Records from a collection:
'''

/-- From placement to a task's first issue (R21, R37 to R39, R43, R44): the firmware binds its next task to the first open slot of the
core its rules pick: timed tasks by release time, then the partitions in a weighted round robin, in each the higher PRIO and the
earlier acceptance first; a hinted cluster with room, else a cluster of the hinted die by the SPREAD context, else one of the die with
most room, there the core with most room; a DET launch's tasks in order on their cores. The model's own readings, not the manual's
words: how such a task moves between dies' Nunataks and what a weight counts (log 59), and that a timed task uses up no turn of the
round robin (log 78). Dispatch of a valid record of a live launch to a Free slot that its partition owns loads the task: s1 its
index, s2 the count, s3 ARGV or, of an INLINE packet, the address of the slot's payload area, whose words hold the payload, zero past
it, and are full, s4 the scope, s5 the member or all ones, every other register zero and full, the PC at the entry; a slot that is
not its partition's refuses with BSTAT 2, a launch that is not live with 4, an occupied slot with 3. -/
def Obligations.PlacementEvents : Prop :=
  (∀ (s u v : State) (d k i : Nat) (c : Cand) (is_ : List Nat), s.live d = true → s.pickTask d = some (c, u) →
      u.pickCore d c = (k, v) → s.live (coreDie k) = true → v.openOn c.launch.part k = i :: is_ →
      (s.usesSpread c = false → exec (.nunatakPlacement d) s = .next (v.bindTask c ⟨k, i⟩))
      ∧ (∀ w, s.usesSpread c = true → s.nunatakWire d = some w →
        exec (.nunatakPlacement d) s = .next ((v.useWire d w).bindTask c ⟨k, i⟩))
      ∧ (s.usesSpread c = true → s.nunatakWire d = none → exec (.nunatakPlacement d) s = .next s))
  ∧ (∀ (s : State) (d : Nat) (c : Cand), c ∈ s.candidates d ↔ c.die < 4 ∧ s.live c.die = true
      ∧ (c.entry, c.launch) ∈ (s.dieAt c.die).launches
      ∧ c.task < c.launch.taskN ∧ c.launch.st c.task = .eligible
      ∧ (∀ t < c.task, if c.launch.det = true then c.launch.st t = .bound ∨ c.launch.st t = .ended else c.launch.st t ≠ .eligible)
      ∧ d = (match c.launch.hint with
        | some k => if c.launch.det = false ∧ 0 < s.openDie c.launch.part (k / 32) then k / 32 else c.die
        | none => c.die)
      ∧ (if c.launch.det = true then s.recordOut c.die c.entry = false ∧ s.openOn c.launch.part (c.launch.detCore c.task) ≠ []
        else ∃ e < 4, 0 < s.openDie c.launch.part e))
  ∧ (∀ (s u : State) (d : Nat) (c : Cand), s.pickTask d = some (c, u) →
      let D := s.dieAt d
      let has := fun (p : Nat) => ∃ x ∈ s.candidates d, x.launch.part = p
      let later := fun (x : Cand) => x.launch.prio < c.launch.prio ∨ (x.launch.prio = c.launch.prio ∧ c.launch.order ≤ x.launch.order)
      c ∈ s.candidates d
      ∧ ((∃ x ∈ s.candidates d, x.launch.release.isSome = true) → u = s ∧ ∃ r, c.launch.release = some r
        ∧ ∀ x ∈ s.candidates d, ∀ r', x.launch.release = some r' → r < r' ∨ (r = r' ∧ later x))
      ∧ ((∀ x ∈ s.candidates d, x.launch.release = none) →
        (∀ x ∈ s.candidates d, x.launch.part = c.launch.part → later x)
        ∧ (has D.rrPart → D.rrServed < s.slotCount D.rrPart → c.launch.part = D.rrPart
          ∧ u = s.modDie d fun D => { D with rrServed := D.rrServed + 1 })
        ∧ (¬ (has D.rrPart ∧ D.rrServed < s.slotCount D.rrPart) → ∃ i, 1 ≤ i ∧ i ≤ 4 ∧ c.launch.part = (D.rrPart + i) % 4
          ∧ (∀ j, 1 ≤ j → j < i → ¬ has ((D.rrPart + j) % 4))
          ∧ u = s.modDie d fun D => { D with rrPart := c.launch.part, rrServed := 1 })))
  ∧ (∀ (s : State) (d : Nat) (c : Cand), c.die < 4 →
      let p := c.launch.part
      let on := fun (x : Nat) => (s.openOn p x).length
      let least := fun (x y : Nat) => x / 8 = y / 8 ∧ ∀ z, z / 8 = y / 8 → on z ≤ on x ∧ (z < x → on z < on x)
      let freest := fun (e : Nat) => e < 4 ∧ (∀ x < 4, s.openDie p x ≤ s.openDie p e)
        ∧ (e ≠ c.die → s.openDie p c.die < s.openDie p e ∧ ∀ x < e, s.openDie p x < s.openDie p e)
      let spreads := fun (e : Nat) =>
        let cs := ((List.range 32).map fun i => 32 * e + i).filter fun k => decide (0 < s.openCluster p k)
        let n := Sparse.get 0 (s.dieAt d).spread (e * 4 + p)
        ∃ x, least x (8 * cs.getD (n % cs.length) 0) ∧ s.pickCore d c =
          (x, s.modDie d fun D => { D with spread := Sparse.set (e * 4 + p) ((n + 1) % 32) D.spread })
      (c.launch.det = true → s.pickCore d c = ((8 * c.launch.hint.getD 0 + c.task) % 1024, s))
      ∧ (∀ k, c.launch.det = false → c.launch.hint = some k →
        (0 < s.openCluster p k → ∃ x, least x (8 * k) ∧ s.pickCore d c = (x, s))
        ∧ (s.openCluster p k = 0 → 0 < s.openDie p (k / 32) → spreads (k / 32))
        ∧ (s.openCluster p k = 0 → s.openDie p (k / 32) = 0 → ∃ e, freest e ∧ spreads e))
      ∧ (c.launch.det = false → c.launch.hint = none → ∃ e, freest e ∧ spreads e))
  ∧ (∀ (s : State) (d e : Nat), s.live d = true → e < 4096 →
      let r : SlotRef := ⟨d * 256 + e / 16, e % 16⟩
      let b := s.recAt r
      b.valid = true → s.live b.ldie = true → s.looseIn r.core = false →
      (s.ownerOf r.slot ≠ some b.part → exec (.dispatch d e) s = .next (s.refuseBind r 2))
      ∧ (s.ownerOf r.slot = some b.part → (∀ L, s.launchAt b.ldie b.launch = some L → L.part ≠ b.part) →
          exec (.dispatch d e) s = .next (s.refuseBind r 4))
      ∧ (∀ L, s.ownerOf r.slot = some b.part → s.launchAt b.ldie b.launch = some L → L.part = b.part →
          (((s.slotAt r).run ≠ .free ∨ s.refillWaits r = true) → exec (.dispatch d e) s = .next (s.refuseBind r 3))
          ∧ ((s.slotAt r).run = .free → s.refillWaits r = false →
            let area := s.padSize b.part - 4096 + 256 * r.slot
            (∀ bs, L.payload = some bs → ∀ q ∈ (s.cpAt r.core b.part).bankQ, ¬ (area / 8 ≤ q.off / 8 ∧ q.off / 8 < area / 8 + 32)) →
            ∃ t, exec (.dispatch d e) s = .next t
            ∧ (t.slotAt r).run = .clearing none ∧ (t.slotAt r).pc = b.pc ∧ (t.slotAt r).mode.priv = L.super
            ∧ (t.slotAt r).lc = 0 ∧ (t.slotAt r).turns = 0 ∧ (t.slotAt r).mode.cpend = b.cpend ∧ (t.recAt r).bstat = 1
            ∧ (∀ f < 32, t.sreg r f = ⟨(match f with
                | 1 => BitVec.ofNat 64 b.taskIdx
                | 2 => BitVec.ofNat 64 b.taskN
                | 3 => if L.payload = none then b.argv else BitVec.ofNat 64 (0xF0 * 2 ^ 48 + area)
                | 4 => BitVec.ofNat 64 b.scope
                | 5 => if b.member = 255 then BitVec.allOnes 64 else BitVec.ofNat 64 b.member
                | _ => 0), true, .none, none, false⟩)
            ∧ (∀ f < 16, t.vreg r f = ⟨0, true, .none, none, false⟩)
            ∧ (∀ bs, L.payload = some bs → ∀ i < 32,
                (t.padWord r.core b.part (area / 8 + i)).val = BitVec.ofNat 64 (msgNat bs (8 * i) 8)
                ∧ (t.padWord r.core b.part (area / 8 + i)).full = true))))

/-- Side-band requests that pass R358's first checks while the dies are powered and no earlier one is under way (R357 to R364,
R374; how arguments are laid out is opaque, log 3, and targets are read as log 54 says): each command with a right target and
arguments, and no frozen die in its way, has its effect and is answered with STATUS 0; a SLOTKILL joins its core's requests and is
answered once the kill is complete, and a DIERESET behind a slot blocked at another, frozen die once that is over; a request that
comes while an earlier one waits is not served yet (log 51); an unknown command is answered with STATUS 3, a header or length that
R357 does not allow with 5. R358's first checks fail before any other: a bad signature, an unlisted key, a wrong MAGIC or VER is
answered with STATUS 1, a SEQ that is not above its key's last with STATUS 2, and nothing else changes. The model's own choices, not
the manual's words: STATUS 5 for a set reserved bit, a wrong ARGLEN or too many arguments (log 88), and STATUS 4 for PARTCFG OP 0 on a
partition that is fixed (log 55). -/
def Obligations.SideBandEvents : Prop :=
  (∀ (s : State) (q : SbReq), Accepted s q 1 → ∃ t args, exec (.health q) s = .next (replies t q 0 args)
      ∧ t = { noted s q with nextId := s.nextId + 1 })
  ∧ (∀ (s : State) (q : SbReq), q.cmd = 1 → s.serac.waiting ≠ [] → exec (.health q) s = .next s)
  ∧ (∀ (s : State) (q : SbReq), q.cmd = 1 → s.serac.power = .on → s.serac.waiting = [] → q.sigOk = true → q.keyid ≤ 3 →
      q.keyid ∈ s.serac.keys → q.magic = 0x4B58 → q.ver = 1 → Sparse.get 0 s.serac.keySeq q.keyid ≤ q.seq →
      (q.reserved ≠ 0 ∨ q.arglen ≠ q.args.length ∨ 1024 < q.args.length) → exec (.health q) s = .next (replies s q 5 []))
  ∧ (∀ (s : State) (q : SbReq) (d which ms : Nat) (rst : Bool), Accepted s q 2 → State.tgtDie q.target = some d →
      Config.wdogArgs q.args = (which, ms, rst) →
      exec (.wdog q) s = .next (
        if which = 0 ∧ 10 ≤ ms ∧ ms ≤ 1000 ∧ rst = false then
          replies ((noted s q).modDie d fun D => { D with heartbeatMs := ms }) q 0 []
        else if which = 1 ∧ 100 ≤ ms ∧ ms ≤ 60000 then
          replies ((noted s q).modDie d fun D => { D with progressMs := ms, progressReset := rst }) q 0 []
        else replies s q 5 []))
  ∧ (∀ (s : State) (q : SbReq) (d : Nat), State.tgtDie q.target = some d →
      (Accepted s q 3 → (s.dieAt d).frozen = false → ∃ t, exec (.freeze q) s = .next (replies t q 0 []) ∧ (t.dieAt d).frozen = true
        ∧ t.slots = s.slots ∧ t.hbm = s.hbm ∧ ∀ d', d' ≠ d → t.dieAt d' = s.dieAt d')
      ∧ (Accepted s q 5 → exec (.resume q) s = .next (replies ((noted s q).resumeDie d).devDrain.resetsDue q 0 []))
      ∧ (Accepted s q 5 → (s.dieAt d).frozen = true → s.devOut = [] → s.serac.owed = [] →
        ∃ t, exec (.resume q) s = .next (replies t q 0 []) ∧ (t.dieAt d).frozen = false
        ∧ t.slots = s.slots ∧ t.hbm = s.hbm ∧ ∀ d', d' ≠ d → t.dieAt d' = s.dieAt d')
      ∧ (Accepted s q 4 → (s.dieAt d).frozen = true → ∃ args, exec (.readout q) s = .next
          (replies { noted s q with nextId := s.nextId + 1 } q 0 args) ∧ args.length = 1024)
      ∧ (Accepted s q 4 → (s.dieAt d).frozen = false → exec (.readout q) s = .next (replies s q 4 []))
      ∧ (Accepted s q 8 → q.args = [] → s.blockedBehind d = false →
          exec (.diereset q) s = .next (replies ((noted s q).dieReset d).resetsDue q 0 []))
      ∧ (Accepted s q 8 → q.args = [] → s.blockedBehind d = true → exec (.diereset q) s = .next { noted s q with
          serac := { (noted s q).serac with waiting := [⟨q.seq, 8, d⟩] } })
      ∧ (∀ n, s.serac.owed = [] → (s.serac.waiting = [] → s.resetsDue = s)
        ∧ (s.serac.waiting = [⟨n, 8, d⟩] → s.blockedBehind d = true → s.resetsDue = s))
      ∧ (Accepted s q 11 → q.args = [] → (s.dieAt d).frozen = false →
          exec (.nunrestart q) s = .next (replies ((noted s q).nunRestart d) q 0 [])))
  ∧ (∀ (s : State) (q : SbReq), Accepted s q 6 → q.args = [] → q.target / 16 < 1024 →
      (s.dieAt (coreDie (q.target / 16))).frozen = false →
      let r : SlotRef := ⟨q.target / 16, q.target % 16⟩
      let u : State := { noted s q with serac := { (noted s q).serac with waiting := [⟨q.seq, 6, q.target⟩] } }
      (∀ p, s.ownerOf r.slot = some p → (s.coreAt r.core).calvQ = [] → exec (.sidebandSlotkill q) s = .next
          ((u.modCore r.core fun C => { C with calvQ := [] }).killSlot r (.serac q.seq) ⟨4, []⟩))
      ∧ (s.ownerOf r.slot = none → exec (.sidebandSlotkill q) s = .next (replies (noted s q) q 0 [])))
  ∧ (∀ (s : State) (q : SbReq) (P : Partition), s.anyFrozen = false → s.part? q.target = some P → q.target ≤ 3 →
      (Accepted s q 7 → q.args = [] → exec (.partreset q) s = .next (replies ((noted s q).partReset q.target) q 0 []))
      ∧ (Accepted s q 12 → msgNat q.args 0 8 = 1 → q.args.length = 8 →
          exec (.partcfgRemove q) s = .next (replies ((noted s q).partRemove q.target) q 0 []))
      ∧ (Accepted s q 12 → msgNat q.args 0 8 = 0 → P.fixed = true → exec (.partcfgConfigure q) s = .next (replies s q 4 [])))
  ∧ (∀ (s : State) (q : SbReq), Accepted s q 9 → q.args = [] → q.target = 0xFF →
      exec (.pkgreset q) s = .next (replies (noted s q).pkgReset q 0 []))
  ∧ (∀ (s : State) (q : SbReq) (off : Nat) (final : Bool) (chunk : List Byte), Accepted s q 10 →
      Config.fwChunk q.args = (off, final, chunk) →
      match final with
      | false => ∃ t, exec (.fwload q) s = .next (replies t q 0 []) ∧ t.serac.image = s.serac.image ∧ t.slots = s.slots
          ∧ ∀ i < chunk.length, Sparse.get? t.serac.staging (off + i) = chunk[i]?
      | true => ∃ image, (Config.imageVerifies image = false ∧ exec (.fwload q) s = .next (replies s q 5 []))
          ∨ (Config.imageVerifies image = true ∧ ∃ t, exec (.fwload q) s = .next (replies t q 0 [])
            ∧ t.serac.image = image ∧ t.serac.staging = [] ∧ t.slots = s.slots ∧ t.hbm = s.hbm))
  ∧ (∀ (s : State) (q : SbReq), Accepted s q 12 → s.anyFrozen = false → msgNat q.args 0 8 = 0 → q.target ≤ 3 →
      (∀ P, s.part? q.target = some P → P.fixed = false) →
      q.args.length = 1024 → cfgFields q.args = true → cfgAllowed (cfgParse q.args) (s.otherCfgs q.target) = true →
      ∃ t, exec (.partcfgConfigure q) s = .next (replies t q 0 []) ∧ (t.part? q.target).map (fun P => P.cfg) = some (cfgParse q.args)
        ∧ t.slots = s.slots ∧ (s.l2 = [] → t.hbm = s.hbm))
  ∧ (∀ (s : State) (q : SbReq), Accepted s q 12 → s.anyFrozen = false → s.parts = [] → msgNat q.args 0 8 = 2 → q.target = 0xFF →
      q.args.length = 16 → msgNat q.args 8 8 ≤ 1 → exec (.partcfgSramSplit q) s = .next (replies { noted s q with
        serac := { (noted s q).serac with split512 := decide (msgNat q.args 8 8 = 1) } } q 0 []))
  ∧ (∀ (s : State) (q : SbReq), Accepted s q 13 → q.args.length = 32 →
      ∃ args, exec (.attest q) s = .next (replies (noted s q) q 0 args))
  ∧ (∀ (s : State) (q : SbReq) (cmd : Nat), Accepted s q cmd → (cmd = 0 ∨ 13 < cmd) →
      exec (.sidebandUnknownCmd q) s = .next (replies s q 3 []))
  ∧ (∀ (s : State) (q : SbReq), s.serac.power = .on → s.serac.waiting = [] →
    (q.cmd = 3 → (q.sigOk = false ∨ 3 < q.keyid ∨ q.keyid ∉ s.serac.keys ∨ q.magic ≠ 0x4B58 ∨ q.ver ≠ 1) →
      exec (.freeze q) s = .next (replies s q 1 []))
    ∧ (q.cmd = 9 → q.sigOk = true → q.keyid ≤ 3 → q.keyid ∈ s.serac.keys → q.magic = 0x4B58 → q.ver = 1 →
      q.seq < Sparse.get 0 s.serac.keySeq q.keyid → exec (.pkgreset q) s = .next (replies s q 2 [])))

'''
'''

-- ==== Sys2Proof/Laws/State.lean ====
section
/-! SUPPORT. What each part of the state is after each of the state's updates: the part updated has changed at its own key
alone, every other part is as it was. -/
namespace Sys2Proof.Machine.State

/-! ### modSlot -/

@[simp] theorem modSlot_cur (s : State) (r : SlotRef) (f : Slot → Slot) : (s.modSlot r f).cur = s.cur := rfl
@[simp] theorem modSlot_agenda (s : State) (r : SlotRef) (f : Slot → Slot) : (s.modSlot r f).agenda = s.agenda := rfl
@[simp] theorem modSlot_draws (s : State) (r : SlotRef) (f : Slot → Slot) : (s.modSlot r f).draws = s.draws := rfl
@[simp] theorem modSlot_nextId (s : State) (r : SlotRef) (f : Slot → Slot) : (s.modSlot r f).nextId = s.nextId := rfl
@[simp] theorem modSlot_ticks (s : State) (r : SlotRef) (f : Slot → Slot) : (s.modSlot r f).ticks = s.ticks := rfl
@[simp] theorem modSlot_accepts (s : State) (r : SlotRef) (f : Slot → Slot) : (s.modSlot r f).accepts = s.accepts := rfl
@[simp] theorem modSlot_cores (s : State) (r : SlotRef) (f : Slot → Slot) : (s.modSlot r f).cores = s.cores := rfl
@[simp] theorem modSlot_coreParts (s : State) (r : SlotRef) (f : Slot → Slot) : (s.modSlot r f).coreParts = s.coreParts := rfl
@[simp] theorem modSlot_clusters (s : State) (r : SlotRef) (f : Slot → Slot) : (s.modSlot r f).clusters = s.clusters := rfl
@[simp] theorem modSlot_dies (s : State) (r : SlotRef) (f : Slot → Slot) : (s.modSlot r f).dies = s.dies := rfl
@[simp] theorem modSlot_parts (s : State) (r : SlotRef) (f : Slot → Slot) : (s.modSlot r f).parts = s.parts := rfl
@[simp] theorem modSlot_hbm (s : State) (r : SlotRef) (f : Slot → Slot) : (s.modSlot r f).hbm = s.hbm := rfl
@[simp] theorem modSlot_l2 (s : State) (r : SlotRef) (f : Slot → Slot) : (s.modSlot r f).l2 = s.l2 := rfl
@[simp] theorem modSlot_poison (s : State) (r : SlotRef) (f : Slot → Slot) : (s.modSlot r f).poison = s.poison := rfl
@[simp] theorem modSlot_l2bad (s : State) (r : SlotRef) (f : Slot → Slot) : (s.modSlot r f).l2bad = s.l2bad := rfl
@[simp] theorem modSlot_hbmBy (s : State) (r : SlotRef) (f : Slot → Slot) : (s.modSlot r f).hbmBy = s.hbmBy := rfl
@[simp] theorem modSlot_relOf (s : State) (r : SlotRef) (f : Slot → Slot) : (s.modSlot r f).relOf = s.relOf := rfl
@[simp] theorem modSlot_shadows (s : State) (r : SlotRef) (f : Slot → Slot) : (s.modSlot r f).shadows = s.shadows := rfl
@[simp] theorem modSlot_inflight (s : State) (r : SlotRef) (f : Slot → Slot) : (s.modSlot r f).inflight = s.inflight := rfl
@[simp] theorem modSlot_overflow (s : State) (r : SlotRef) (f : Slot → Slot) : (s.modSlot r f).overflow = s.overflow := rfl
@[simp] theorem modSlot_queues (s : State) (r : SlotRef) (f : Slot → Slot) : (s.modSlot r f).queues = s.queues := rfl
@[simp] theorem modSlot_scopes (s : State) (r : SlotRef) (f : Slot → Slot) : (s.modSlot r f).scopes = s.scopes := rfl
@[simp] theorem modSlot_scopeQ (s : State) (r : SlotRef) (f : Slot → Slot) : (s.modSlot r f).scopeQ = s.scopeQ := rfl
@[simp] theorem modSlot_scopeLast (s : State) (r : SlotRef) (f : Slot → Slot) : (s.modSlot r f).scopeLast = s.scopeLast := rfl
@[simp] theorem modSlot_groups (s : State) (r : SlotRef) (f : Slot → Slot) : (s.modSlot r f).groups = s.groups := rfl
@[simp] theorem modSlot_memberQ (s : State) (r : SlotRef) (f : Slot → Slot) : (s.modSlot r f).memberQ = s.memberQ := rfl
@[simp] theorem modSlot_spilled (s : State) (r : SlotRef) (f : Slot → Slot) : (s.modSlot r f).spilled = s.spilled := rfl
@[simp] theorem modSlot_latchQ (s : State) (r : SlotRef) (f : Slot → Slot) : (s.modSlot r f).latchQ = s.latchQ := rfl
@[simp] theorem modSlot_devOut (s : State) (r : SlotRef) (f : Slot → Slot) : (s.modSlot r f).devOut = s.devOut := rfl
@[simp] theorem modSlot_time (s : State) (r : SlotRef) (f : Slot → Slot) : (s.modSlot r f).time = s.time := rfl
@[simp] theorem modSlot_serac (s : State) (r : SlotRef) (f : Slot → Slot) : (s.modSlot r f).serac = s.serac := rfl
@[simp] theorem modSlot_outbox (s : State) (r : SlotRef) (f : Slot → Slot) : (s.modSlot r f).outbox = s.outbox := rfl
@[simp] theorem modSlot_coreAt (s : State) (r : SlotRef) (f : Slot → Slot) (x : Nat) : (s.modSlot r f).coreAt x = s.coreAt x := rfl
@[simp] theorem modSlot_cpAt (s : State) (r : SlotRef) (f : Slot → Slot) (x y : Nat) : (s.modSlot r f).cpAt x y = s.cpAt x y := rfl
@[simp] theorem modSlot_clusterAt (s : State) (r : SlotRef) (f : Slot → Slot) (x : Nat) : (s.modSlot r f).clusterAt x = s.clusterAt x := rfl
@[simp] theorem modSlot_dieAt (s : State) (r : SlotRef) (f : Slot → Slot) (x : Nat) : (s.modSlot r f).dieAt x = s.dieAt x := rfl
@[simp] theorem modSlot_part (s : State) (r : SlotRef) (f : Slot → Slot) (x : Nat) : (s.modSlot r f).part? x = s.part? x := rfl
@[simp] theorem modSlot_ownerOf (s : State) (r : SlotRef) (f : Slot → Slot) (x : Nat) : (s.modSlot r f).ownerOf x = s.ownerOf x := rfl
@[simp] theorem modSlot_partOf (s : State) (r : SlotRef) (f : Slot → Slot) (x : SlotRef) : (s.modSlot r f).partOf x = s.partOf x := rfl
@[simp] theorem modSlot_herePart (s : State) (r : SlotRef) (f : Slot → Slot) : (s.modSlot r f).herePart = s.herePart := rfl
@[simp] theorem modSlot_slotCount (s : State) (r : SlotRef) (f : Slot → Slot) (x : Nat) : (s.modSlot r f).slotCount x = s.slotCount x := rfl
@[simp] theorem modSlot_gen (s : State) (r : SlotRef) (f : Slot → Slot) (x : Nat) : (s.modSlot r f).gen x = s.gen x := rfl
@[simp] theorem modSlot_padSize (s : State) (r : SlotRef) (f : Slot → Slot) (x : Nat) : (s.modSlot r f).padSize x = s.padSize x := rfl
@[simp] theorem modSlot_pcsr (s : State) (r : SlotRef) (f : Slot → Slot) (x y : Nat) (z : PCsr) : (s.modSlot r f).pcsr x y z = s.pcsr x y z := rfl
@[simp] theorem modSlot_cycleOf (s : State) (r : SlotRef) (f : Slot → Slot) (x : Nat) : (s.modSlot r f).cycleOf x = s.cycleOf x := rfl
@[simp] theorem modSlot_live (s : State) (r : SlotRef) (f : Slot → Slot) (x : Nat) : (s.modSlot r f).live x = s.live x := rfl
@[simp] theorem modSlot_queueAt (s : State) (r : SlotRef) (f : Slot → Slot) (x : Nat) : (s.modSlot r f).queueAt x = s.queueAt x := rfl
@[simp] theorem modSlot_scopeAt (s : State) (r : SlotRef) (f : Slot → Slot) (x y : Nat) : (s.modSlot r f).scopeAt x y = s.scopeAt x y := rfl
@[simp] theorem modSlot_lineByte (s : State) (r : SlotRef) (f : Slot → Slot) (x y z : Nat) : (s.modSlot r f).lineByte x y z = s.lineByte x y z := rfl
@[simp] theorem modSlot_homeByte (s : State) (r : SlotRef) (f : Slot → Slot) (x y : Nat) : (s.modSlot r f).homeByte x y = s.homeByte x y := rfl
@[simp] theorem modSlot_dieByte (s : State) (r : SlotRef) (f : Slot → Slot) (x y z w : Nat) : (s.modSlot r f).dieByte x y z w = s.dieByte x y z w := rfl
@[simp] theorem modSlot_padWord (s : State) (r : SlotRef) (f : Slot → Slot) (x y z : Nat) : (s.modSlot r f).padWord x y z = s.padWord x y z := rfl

'''

Exercise goal> Take the records above and return, word for word, only the lines that fall from the line with "d = false →" to the line with "[⟨q.seq, 8, d⟩]", both of them included.

Task answer>
      ∧ (Accepted s q 8 → q.args = [] → s.blockedBehind d = false →
          exec (.diereset q) s = .next (replies ((noted s q).dieReset d).resetsDue q 0 []))
      ∧ (Accepted s q 8 → q.args = [] → s.blockedBehind d = true → exec (.diereset q) s = .next { noted s q with
          serac := { (noted s q).serac with waiting := [⟨q.seq, 8, d⟩] } })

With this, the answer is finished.